**DATA RECORDS:**
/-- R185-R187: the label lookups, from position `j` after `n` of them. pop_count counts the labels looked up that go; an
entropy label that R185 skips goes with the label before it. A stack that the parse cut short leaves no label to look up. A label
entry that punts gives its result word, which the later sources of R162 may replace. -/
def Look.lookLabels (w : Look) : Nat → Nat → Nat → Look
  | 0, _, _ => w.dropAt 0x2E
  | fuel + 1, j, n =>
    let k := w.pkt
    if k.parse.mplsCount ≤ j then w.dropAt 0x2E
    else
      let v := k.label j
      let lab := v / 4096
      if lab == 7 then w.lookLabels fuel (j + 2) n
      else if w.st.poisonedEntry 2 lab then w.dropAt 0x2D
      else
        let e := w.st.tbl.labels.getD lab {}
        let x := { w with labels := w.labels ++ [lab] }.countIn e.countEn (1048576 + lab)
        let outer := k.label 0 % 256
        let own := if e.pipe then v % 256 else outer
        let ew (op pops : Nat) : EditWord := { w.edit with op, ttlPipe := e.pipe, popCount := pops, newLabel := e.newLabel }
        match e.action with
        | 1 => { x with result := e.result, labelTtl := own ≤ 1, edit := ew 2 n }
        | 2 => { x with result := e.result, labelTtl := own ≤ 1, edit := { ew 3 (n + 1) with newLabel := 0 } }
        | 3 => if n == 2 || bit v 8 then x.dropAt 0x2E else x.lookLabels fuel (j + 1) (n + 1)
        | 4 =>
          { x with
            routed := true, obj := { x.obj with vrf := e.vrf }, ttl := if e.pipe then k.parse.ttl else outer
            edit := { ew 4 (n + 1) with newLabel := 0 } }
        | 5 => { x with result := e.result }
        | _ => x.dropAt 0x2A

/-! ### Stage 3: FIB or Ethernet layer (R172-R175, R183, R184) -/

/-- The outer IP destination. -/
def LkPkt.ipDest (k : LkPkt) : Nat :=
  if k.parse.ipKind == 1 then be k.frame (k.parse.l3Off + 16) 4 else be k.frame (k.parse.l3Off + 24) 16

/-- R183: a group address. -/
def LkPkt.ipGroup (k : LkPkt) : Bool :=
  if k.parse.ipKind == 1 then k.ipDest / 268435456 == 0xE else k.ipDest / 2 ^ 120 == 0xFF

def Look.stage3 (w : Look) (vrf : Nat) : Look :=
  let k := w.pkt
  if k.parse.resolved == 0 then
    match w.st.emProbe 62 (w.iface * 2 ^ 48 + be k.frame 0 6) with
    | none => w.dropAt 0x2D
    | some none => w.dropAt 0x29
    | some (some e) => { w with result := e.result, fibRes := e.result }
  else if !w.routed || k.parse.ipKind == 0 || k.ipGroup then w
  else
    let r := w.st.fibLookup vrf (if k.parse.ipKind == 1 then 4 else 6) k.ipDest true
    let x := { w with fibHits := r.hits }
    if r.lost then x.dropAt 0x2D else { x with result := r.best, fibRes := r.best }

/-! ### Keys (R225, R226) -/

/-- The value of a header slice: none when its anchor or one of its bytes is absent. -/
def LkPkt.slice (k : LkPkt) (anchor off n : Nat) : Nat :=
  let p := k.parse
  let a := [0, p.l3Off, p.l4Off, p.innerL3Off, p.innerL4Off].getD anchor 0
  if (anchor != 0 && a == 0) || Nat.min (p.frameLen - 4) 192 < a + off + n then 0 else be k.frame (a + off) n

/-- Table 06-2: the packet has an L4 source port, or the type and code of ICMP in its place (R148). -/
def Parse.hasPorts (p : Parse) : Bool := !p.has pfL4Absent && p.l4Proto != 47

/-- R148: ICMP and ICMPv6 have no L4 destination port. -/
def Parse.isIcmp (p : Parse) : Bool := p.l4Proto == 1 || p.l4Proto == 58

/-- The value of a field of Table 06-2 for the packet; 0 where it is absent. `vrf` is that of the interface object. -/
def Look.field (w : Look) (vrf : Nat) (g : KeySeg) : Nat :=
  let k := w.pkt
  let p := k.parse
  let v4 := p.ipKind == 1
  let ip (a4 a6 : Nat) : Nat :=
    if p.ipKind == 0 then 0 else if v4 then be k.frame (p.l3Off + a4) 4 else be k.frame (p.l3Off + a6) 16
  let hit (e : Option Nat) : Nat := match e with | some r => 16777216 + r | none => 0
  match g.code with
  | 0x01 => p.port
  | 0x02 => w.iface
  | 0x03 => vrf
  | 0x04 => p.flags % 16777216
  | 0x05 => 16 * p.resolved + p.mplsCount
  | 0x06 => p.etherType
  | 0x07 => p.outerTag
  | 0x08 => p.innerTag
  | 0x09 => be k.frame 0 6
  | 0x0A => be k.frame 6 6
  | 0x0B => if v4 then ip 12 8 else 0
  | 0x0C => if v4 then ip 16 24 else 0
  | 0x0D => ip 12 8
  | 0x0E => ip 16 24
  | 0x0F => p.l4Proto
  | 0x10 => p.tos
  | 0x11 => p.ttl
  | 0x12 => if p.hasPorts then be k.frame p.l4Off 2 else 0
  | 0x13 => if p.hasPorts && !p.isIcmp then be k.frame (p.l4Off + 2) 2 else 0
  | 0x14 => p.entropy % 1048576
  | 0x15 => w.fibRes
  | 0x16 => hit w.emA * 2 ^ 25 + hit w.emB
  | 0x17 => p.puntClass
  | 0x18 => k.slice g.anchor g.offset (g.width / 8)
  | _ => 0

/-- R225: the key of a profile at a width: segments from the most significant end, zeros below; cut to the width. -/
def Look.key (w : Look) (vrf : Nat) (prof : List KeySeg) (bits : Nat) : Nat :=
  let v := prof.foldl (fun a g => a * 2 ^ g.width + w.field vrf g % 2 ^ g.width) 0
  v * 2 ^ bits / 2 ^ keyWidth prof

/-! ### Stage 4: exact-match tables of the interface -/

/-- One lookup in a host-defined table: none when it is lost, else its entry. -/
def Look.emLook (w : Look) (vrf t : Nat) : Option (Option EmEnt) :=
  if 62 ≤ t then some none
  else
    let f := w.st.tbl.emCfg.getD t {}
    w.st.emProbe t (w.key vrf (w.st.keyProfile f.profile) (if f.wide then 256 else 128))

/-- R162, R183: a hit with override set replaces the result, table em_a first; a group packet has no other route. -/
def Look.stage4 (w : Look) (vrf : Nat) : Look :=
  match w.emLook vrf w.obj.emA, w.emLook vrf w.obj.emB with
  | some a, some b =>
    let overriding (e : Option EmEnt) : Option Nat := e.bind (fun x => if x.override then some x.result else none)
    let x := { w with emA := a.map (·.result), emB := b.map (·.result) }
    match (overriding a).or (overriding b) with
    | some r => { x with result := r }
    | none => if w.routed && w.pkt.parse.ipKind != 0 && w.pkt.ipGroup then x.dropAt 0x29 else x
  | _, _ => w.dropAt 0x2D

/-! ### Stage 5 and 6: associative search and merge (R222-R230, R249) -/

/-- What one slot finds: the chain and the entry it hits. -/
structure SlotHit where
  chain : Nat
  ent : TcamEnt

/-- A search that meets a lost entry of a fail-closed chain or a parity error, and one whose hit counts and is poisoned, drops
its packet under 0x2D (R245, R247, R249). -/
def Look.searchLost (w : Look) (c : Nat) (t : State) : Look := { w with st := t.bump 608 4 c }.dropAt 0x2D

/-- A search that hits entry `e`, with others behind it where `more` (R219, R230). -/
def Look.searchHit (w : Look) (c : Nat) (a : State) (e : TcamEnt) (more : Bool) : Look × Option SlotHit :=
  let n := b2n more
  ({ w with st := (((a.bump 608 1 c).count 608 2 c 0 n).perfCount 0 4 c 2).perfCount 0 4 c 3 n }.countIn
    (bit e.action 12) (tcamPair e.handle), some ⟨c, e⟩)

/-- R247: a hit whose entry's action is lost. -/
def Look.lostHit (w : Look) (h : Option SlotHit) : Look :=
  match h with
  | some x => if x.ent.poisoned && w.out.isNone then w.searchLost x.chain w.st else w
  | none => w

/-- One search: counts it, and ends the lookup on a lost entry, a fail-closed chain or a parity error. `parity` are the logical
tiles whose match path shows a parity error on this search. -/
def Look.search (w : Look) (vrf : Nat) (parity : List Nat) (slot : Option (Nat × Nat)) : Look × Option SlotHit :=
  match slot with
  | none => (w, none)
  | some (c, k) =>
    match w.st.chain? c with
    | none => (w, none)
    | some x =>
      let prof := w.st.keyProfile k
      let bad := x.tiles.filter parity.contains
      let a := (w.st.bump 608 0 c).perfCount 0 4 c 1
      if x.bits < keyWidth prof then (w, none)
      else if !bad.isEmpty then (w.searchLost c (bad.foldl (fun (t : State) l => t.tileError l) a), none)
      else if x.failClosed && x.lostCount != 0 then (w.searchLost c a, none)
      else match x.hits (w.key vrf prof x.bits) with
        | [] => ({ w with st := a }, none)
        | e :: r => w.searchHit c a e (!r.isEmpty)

...

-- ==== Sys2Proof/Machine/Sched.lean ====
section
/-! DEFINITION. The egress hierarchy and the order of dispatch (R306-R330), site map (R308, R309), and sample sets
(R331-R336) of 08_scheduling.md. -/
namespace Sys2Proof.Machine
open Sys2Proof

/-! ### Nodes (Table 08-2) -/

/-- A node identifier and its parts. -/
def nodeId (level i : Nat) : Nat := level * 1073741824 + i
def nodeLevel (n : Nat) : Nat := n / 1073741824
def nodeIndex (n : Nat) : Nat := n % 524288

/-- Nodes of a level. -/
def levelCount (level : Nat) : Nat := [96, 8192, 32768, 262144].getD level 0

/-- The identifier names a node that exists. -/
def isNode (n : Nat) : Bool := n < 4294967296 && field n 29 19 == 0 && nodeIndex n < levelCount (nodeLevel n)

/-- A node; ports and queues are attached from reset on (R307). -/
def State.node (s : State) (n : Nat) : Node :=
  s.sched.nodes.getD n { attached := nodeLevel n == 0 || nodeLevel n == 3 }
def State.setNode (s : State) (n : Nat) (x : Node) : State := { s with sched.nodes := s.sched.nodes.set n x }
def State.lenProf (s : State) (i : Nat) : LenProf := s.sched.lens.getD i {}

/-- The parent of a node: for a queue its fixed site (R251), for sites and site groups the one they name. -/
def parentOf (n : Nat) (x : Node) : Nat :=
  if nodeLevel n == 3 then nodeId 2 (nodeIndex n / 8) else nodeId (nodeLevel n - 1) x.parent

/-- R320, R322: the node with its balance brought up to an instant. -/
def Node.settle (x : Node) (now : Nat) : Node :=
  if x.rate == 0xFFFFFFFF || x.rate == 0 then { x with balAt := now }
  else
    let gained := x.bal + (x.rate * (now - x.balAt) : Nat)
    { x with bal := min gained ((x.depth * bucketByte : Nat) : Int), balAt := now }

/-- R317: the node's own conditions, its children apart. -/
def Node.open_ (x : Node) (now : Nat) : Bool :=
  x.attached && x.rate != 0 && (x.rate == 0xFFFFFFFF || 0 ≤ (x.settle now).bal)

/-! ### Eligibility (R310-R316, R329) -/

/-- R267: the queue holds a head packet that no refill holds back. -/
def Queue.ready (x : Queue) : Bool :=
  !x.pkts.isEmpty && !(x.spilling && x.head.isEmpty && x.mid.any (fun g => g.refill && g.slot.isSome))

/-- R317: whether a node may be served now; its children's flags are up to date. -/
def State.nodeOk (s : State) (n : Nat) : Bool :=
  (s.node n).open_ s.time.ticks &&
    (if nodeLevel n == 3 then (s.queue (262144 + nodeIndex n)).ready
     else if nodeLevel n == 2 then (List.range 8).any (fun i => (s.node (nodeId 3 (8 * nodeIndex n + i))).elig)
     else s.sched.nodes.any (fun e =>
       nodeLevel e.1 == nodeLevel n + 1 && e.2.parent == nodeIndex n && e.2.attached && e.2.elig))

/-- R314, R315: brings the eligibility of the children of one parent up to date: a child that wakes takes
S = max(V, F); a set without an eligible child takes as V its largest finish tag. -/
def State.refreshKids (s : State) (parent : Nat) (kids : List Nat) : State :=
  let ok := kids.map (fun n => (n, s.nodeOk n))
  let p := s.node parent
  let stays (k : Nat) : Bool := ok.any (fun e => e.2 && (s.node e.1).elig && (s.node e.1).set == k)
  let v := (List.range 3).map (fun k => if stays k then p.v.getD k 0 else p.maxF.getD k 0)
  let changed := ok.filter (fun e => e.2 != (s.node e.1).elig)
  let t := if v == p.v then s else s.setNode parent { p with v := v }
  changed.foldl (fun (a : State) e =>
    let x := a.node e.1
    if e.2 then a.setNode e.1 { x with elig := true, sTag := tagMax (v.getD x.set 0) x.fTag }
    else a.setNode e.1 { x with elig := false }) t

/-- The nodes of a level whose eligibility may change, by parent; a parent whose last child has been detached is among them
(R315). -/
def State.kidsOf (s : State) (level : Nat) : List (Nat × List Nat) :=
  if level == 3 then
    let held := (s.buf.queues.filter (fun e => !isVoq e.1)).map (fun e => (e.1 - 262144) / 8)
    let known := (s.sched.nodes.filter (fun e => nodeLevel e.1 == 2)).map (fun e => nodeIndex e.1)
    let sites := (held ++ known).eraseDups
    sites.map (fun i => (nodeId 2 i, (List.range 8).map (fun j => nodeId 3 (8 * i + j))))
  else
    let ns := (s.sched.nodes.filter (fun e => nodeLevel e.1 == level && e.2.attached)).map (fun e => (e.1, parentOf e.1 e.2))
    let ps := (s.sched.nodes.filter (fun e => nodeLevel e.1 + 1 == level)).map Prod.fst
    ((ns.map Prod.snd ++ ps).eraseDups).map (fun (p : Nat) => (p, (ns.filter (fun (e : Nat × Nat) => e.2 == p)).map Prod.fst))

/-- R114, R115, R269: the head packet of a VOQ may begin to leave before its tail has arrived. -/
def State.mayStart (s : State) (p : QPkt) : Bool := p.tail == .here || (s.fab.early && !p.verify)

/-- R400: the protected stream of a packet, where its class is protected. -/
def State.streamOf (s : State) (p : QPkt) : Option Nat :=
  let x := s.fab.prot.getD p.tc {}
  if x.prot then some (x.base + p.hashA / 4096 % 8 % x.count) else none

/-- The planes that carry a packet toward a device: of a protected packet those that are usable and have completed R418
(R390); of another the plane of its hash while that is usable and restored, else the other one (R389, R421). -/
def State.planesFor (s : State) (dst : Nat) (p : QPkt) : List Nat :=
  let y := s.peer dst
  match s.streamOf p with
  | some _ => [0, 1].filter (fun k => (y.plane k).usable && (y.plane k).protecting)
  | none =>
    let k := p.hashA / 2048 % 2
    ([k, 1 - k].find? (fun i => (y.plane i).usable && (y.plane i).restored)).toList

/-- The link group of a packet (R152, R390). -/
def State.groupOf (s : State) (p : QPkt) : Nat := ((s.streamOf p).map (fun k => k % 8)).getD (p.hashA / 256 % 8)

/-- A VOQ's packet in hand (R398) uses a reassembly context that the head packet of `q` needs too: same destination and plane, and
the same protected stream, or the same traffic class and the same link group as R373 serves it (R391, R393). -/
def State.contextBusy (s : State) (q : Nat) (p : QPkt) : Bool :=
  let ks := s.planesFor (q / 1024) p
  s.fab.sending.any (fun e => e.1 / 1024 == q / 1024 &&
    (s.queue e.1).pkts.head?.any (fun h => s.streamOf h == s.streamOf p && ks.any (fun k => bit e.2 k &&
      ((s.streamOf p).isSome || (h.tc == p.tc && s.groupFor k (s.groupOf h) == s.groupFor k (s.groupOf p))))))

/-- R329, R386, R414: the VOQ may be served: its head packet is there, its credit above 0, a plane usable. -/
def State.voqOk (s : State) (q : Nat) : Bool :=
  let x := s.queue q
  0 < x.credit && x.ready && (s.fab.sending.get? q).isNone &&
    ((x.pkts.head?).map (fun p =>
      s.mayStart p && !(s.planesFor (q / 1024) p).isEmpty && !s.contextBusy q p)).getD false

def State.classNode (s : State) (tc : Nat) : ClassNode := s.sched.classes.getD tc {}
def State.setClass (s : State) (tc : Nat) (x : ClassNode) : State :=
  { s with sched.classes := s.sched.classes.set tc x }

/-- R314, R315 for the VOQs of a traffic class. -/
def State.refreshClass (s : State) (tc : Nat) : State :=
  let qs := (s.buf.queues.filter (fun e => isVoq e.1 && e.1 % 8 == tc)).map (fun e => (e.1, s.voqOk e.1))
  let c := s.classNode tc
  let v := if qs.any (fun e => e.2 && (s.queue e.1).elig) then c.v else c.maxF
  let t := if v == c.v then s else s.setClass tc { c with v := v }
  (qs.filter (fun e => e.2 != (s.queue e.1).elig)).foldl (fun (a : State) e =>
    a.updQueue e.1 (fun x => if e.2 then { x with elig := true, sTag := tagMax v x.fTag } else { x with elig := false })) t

---

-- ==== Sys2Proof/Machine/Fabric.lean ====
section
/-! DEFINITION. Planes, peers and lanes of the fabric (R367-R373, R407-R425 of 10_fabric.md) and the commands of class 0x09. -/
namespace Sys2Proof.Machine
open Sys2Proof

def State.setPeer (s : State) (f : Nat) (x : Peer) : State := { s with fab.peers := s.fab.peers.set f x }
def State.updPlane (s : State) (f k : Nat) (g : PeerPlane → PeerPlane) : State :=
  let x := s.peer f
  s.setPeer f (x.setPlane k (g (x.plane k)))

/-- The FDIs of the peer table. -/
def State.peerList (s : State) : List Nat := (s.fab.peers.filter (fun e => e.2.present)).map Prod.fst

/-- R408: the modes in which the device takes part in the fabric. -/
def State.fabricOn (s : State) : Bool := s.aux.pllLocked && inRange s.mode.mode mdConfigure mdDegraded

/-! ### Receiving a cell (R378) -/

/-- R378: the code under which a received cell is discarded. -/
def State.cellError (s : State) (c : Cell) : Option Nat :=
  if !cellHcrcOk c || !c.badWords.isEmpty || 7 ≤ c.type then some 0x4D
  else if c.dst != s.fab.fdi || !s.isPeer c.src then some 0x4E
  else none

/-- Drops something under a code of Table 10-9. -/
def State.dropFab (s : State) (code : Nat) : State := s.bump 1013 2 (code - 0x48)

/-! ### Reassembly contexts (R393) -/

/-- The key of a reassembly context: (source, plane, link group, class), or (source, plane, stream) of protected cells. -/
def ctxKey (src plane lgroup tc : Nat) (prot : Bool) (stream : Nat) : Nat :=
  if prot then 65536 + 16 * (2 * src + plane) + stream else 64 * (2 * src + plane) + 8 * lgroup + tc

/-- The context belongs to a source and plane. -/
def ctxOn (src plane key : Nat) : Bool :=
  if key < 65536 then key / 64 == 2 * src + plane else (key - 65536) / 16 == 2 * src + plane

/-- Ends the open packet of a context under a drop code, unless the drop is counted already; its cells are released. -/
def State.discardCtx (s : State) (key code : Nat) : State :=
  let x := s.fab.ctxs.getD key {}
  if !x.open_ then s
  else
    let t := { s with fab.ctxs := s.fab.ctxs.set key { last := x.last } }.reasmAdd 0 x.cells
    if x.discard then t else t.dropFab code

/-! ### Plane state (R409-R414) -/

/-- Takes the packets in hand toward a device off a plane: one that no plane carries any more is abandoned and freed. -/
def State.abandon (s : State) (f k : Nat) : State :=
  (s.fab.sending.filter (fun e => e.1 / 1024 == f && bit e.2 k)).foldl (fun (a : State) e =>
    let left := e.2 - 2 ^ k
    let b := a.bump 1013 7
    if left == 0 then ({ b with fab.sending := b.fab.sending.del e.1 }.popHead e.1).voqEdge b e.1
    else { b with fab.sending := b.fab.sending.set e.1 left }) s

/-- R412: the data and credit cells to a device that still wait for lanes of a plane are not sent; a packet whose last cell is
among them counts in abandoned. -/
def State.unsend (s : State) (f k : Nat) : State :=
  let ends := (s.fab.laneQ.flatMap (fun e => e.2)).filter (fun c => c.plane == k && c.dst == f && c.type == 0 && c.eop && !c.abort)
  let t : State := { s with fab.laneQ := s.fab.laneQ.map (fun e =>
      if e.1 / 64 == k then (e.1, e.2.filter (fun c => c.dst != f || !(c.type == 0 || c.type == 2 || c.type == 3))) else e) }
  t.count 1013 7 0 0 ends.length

**WORK INSTRUCTION:** Please transcribe only the lines in the records above running from the line that has "def nodeLevel (n" through the line that has "def Node.settle (x", both included, exactly as they appear.

**TASK RESULT:**
def nodeLevel (n : Nat) : Nat := n / 1073741824
def nodeIndex (n : Nat) : Nat := n % 524288

/-- Nodes of a level. -/
def levelCount (level : Nat) : Nat := [96, 8192, 32768, 262144].getD level 0

/-- The identifier names a node that exists. -/
def isNode (n : Nat) : Bool := n < 4294967296 && field n 29 19 == 0 && nodeIndex n < levelCount (nodeLevel n)

/-- A node; ports and queues are attached from reset on (R307). -/
def State.node (s : State) (n : Nat) : Node :=
  s.sched.nodes.getD n { attached := nodeLevel n == 0 || nodeLevel n == 3 }
def State.setNode (s : State) (n : Nat) (x : Node) : State := { s with sched.nodes := s.sched.nodes.set n x }
def State.lenProf (s : State) (i : Nat) : LenProf := s.sched.lens.getD i {}

/-- The parent of a node: for a queue its fixed site (R251), for sites and site groups the one they name. -/
def parentOf (n : Nat) (x : Node) : Nat :=
  if nodeLevel n == 3 then nodeId 2 (nodeIndex n / 8) else nodeId (nodeLevel n - 1) x.parent

/-- R320, R322: the node with its balance brought up to an instant. -/
def Node.settle (x : Node) (now : Nat) : Node :=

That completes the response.